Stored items

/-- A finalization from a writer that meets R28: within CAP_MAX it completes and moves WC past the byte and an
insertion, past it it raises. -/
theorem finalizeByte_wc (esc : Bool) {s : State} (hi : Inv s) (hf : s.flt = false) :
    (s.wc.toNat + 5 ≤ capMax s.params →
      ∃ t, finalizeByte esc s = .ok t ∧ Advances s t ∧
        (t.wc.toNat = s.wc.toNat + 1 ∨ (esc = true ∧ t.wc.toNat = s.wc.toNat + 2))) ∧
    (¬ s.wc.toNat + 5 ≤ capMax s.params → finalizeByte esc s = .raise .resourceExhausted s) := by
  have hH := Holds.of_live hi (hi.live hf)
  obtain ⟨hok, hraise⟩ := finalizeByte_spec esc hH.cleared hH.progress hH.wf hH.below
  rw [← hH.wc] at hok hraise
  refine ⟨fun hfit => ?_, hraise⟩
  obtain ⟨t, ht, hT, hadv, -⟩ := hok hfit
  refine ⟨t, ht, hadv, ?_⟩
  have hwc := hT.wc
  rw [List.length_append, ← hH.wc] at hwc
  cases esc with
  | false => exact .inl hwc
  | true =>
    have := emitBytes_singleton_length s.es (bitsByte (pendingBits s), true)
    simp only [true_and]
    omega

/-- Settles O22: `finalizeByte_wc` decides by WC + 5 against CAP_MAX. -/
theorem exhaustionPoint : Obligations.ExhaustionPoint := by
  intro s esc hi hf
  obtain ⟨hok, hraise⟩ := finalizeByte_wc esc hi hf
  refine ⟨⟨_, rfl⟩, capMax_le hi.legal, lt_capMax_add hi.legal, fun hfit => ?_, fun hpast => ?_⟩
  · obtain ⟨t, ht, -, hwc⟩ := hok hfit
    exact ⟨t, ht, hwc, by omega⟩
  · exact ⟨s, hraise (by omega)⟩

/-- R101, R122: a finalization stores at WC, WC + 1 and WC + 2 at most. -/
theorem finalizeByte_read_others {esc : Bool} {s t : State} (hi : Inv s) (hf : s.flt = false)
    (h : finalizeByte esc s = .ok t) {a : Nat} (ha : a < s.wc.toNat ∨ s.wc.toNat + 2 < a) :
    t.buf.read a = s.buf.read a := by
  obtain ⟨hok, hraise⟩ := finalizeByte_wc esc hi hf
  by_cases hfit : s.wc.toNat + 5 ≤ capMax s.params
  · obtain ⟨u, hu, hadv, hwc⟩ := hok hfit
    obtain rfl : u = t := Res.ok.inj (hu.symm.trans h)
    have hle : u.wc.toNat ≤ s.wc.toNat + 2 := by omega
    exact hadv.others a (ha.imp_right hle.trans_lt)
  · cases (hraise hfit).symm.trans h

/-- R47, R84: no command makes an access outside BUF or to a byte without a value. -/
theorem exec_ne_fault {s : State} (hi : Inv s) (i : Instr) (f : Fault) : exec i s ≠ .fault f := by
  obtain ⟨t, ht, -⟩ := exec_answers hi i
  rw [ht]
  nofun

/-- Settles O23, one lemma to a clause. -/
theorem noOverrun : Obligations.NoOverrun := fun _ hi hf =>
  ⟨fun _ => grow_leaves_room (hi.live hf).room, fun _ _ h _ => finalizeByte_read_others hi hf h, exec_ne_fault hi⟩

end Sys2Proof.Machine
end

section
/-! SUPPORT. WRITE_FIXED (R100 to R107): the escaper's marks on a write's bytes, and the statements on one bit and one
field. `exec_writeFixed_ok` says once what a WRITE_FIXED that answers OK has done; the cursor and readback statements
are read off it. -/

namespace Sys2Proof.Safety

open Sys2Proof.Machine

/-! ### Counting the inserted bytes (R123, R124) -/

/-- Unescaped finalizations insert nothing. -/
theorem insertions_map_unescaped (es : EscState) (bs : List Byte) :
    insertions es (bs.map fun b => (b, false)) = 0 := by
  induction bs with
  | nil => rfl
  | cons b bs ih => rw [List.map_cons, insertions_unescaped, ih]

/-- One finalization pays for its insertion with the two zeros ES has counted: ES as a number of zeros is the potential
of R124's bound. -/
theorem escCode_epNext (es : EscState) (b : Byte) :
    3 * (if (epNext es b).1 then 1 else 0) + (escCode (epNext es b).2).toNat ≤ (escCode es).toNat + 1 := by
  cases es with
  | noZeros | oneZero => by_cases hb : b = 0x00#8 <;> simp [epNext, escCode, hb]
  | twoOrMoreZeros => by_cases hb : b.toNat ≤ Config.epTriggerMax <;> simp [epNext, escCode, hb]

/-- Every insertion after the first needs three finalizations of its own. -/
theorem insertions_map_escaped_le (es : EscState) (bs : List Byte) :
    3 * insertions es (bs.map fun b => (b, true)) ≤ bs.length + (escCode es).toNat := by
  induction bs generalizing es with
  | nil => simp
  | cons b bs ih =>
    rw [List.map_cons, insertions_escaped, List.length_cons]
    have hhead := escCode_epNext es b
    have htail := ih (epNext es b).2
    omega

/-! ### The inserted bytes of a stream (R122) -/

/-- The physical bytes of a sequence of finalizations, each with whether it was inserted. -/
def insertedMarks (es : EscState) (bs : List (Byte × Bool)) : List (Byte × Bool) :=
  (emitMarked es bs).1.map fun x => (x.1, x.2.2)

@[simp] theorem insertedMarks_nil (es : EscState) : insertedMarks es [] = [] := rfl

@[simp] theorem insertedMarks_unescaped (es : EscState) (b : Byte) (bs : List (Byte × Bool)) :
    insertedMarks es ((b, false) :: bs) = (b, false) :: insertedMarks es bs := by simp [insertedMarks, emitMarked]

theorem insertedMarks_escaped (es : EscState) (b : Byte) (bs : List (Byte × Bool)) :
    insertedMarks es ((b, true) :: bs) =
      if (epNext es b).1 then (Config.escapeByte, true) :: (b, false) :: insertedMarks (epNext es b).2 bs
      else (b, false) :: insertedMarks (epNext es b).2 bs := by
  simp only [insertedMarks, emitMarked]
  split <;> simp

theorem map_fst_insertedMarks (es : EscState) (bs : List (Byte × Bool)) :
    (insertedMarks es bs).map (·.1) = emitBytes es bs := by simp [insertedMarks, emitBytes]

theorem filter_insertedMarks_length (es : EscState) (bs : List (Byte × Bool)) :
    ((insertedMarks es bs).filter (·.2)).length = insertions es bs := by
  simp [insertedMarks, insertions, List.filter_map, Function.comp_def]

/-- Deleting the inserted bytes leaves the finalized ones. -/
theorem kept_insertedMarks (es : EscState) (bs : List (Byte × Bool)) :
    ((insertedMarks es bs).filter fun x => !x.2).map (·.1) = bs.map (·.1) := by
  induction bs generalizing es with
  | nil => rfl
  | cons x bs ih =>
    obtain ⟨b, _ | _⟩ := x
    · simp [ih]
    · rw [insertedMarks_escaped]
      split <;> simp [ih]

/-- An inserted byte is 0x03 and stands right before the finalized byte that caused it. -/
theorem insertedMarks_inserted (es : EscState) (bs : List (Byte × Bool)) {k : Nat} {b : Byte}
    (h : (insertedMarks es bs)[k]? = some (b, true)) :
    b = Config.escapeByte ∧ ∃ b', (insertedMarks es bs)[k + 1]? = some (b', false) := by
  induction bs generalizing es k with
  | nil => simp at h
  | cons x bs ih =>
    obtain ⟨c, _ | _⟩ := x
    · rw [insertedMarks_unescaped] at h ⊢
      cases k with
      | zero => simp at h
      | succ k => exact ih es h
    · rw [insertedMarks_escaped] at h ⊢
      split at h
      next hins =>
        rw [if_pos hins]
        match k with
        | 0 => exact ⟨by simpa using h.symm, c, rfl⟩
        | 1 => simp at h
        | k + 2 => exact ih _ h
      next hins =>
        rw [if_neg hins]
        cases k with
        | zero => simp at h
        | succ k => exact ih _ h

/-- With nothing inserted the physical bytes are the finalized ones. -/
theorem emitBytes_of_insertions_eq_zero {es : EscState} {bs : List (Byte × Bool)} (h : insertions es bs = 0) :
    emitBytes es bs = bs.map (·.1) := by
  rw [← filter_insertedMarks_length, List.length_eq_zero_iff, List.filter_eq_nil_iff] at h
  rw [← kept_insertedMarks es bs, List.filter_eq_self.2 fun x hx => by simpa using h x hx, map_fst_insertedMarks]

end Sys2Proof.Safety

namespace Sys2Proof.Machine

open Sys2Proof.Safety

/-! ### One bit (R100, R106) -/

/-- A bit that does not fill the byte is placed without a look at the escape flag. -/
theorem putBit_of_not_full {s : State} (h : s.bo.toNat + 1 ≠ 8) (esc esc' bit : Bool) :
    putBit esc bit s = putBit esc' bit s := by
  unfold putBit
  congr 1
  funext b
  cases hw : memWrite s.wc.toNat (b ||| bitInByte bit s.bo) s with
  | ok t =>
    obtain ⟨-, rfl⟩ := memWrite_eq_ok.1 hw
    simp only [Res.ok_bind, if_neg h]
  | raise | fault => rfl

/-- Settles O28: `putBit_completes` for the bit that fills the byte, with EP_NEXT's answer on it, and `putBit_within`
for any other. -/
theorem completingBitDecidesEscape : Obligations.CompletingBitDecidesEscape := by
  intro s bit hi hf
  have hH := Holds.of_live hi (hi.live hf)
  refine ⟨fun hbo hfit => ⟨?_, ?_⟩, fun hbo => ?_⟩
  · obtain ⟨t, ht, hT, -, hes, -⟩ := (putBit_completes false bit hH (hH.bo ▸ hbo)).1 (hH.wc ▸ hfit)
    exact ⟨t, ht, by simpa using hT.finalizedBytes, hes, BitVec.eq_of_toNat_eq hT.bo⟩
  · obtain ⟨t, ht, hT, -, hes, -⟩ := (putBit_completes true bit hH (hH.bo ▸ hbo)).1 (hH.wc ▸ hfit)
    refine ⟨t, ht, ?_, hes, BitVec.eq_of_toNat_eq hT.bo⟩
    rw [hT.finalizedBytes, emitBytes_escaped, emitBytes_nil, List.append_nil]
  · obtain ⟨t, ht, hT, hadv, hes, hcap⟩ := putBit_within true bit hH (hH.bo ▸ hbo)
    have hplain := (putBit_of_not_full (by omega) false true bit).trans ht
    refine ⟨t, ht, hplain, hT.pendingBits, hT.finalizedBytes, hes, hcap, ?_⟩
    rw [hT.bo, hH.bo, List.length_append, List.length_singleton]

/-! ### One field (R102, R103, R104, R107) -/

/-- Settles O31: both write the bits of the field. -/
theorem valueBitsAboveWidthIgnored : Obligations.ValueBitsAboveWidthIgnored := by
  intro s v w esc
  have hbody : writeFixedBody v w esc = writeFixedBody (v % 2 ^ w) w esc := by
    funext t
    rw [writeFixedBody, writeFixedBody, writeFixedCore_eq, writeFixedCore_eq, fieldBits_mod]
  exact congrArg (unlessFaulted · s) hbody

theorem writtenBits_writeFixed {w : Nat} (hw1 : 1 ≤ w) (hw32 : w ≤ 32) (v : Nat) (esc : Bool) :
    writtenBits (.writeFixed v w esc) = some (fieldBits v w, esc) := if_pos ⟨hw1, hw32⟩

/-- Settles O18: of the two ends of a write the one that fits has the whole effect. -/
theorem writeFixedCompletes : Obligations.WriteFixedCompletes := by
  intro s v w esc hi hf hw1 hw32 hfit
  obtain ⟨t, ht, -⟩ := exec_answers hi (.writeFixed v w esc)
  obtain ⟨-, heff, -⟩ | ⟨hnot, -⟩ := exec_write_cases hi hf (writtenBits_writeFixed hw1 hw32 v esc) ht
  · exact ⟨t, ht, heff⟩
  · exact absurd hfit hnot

...

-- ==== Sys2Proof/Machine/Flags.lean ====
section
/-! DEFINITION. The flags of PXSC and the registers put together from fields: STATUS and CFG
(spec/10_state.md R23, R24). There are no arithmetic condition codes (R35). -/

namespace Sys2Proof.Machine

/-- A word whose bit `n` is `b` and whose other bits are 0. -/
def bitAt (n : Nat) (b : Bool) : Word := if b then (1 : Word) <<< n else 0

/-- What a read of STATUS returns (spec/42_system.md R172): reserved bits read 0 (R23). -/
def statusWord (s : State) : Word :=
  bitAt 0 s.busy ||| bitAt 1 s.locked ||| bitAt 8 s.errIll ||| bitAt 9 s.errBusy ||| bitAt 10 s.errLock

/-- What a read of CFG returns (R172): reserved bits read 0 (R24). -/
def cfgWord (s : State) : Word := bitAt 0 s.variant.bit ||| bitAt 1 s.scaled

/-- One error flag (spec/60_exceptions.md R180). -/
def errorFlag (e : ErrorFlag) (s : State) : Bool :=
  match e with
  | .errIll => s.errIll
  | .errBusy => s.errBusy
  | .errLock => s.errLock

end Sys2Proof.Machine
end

--

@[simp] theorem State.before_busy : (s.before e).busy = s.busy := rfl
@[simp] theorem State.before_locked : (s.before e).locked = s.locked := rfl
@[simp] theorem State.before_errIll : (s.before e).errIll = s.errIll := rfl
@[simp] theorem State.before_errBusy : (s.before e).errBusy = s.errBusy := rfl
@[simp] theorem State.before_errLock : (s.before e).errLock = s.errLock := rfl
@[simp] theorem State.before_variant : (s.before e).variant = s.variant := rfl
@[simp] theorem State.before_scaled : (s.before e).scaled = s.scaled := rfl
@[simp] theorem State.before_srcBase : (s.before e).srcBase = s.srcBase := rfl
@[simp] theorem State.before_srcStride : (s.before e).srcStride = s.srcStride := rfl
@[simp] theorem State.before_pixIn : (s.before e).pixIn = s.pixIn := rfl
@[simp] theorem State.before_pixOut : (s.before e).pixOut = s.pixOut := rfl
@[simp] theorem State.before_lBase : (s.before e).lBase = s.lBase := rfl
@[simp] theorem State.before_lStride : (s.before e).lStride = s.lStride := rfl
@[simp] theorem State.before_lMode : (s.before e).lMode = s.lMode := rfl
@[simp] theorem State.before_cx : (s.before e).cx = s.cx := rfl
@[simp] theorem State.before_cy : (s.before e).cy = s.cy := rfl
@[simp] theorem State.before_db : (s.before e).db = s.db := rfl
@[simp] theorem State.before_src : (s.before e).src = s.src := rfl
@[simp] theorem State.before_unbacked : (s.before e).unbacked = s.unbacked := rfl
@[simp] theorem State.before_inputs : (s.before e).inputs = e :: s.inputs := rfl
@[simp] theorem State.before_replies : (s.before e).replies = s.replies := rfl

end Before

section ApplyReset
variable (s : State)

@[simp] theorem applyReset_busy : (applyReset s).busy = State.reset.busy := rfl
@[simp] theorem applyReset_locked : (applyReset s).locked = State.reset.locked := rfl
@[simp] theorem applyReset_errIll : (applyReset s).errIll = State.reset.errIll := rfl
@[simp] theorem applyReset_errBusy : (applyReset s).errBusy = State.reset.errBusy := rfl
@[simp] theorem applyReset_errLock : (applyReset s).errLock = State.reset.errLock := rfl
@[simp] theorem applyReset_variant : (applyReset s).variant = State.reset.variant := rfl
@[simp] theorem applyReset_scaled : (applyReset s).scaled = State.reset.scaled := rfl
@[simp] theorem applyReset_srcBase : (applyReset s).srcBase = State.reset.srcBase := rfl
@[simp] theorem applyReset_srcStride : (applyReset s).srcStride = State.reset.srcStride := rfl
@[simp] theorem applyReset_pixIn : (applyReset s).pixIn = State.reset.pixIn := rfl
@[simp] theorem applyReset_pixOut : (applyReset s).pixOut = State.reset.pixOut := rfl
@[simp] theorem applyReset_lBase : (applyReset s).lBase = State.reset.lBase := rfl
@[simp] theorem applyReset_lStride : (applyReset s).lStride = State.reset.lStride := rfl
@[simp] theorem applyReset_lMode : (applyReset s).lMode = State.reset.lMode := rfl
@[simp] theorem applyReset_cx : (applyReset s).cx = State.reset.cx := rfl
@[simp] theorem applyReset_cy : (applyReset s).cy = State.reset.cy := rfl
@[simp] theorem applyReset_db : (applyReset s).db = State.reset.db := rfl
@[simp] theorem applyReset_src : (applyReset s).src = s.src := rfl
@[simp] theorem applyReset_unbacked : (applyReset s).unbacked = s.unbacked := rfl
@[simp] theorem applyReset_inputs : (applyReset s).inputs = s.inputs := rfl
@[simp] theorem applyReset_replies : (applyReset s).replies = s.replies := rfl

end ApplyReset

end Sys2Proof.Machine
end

WHAT THIS TASK INVOLVES: In the records above, find the lines containing "ones" and copy them.

RESULT OF THE EXERCISE:
/-- Deleting the inserted bytes leaves the finalized ones. -/
/-- With nothing inserted the physical bytes are the finalized ones. -/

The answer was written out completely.